How to increase the operating frequency of FPGA ?
For designers, we certainly hope that the operating frequency of the circuit we design (unless otherwise specified here, the operating frequency refers to the operating frequency in the FPGA chip) as high as possible. We also often hear that exchanging resources for speed and using pipelines can increase the operating frequency. This is indeed a very important method. Today we will further analyze how to increase the operating frequency of the circuit.
Let’s first analyze what affects the operating frequency of the circuit.
The operating frequency of our circuit is mainly related to the signal propagation delay and clock skew between registers and registers. If the clock takes a long line inside the FPGA, the clock skew is very small and can basically be ignored. For the sake of simplicity, we only consider the factor of signal propagation delay here.

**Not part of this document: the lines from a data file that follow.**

/-- Issue a task instruction: once, and only if Active() is not empty; the bundle stays at it until the result has
returned (R229). -/
def taskOp (i : Instr) (s : State) (d : Fin 128) (bad : Issue → Bool) (kind : Issue → TaskKind) : Result :=
  crewOp i s (fun x => if bad x then { bundle := some 0 } else {}) fun x =>
    if x.act = 0 then s
    else
      let k := kind x
      match s.stageTask x k with
      | (none, s) => s.stall
      | (some entry, s) =>
        let (id, s) := s.fresh
        let seq := if k.staged && (s.gridOf x.t).record.ord then some (s.team x.t).seqNext else none
        let new := if entry then [s.stagedTask x d k id] else []
        let s := if seq.isSome then s.modTeam x.t fun tm =>
            { tm with seqNext := tm.seqNext + 1, staged := tm.staged ++ new } else s
        let s := s.modCrew x.t x.c fun cr =>
          (cr.await id (sregs d (if k.pair then 2 else 1))).modLanes x.lanes fun _ th => { th with awaits := [id] }
        let op : TaskOp := ⟨id, x.t, x.c, x.pc, x.act, .s d, k, seq, false⟩
        let s := { s with tasks := s.tasks ++ [op] }
        (s.spend x.t x.c).stall

def State.noTable (s : State) (x : Issue) : Bool := (s.gridOf x.t).record.tkTable == 0
def State.noRegion (s : State) (x : Issue) : Bool := (s.gridOf x.t).record.vregion == 0

def execTkissue (g : Guard) (d : Fin 128) (a : Opnd) (s : State) : Result :=
  taskOp (.tkissue g d a) s d
    (fun x => s.noTable x || !(s.gridOf x.t).record.ord ||
      (x.act != 0 && decide (65535 < s.rd32 x.t x.c a (lowestLane x.act))))
    fun x => .issue (BitVec.ofNat 32 (s.rd32 x.t x.c a (lowestLane x.act)))

def execTkredeem (g : Guard) (d a b : Fin 128) (s : State) : Result :=
  taskOp (.tkredeem g d a b) s d s.noTable fun x =>
    .redeem ((s.crew x.t x.c).s64 a.val) ((s.crew x.t x.c).s64 b.val)

def execTkstateGet (g : Guard) (d a : Fin 128) (s : State) : Result :=
  taskOp (.tkstateGet g d a) s d s.noTable fun x => .stateGet ((s.crew x.t x.c).s64 a.val)

def execTkstateVoid (g : Guard) (d a : Fin 128) (s : State) : Result :=
  taskOp (.tkstateVoid g d a) s d s.noTable fun x => .stateVoid ((s.crew x.t x.c).s64 a.val)

def execTkstateFree (g : Guard) (d a : Fin 128) (s : State) : Result :=
  taskOp (.tkstateFree g d a) s d s.noTable fun x => .stateFree ((s.crew x.t x.c).s64 a.val)

def execWvcommitOpen (g : Guard) (d : Fin 128) (s : State) : Result :=
  taskOp (.wvcommitOpen g d) s d s.noRegion fun _ => .wvOpen

def execWvcommitCow (g : Guard) (d : Fin 128) (a : Opnd) (s : State) : Result :=
  taskOp (.wvcommitCow g d a) s d s.noRegion fun x =>
    .wvCow (BitVec.ofNat 32 (s.rd32 x.t x.c a (lowestLane x.act)))

def execWvcommitFin (g : Guard) (d : Fin 128) (s : State) : Result :=
  taskOp (.wvcommitFin g d) s d s.noRegion fun _ => .wvFin

def execWvcommitDrop (g : Guard) (d : Fin 128) (s : State) : Result :=
  taskOp (.wvcommitDrop g d) s d s.noRegion fun _ => .wvDrop

/-! ## The answer -/

def State.taskOf (s : State) (id : Nat) : Option TaskOp := s.tasks.find? fun x => x.id == id

/-- R428, R430, R435: whether an instruction's action may be performed: its lanes' accesses have been, staged ones too (log 70), and
what these come after; its crew's earlier task instructions have acted, the crew's clock is covered, and in an ordered grid its turn
has come. -/
def State.taskReady (s : State) (x : TaskOp) : Bool :=
  (s.pendingAccs x.team x.crew x.lanes).isEmpty && s.clocksHold x.team x.crew && (s.team x.team).status == .resident &&
    ((lanesOf x.lanes).all fun l => ((s.crew x.team x.crew).th l).beforeAll.all fun n => !s.holdsBack x.team n) &&
    (x.seq.isSome || (s.team x.team).staged.all fun k => k.crew != x.crew || !x.lanes.getLsbD k.lane) &&
    !(s.releasing fun u => (s.team u).grid == (s.team x.team).grid) &&
    (s.tasks.all fun y => y.team != x.team || y.crew != x.crew || decide (x.id ≤ y.id)) &&
    (match x.seq with
     | none => true
     | some q => isHead s x.team && ((s.team x.team).staged.all fun k => decide (q ≤ k.seq)) &&
       s.tasks.all fun y => y.team != x.team || (match y.seq with
         | some r => decide (q ≤ r)
         | none => true))

/-- The result has returned: the instruction is complete, and its entry is free. -/
def State.taskEnd (s : State) (x : TaskOp) : State :=
  let s := s.modTeam x.team fun tm => { tm with staged := tm.staged.filter fun k => !(k.kind == .task && k.log == x.id) }
  { s.modCrew x.team x.crew fun cr => (cr.returned x.id).modLanes (BitVec.allOnes 16) fun _ th =>
      { th with awaits := th.awaits.filter (· != x.id) } with
    tasks := s.tasks.filter fun y => y.id != x.id }.forgetWaits [.op x.id]

/-- The lanes that remain in the bundle go on after the instruction, unless a save has moved them on. -/
def State.taskPast (s : State) (x : TaskOp) : State :=
  if !x.past && (s.team x.team).status = .resident then s.advance x.team x.crew x.pc (((s.image x.team).word x.pc).getD 0) else s

/-- The action ends in a precise trap of every lane of Active() (R426, R430), once their crossbar and matrix results are written
(R229). -/
def State.taskTrap (s : State) (x : TaskOp) (cls : Nat) (info : Word32) : State :=
  if !(s.crossDone x.team x.crew x.lanes && s.readsDone x.team x.crew x.lanes) then s
  else ((s.taskEnd x).trap x.team x.crew cls x.lanes (fun _ => info) x.pc).taskPast x

/-- TASK_RESULT_RETURN (R426): the action happens at once and its status goes to D, or it waits for a page; a refused
page ends it in the address trap, and a retired version in its own. -/
def execTaskResultReturn (op : Nat) (s : State) : Result :=
  .next (match s.taskOf op with
    | none => s
    | some x =>
      if !s.taskReady x then s
      else
        let core := (s.team x.team).core
        match s.taskAction x with
        | .error p =>
          if s.pageRefused (s.dieOf x.team) (s.feOf x.team) core p (.op x.id) then
            s.taskTrap x 6 0x20
          else s.askPage (s.dieOf x.team) (s.feOf x.team) core p (.op x.id)
        | .ok (.retired v, _) => s.taskTrap x 13 (BitVec.ofNat 32 v)
        | .ok (.value w, s) =>
          let s := s.dropLines core
          let s := if x.seq.isSome then s.modTeam x.team fun tm => { tm with escaped := true } else s
          ((s.modCrew x.team x.crew fun cr => cr.setD x.d x.kind.pair 0 w).taskEnd x).taskPast x)

end Sys2Proof.Machine
end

The propagation delay of the signal includes the switching delay of the register, the wiring delay, and the delay through the combinational logic. To increase the operating frequency of the circuit, we need to optimize the delay in these three aspects so that the impact of the delay on the operating frequency of the FPGA is as small as possible.
Let’s first look at the switching delay. This delay is determined by the physical characteristics of the device. We have no way to change it, so we can only increase the operating frequency by changing the wiring method and reducing the combinational logic.
1. Reduce the delay by changing the way of wiring.
Taking altera devices as an example, we can see that there are many blocks in the timing closure floorplan in quartus. We can divide the blocks into rows and columns, and each block represents 1 LAB. There are 8 or 10 LEs in the LAB.
The relationship between their routing delays is as follows: in the same LAB (fastest) < same column or row < different rows and different columns.
We add appropriate constraints to the synthesizer (not greedy, generally it is more appropriate to add 5% margin, for example, if the circuit works at 100Mhz, then it is enough to add constraints to 105Mhz, the greedy effect is not good, and it greatly increases the synthesis Time) can arrange the related logic as close as possible when wiring, thereby reducing the delay of wiring. (Note: The implementation of constraints is not entirely through improving the layout and routing methods to increase the operating frequency, there are other improvement measures)
2. Reduce delay by reducing combinatorial logic.
We mentioned above that the operating frequency can be increased by adding constraints, but at the beginning of the design, we must not place our good wishes to increase the operating frequency on the constraints. We must avoid large combinational logic through reasonable design , so as to increase the operating frequency of the circuit, this can enhance the portability of the design, and can make our design still usable when it is transplanted to another chip of the same speed level.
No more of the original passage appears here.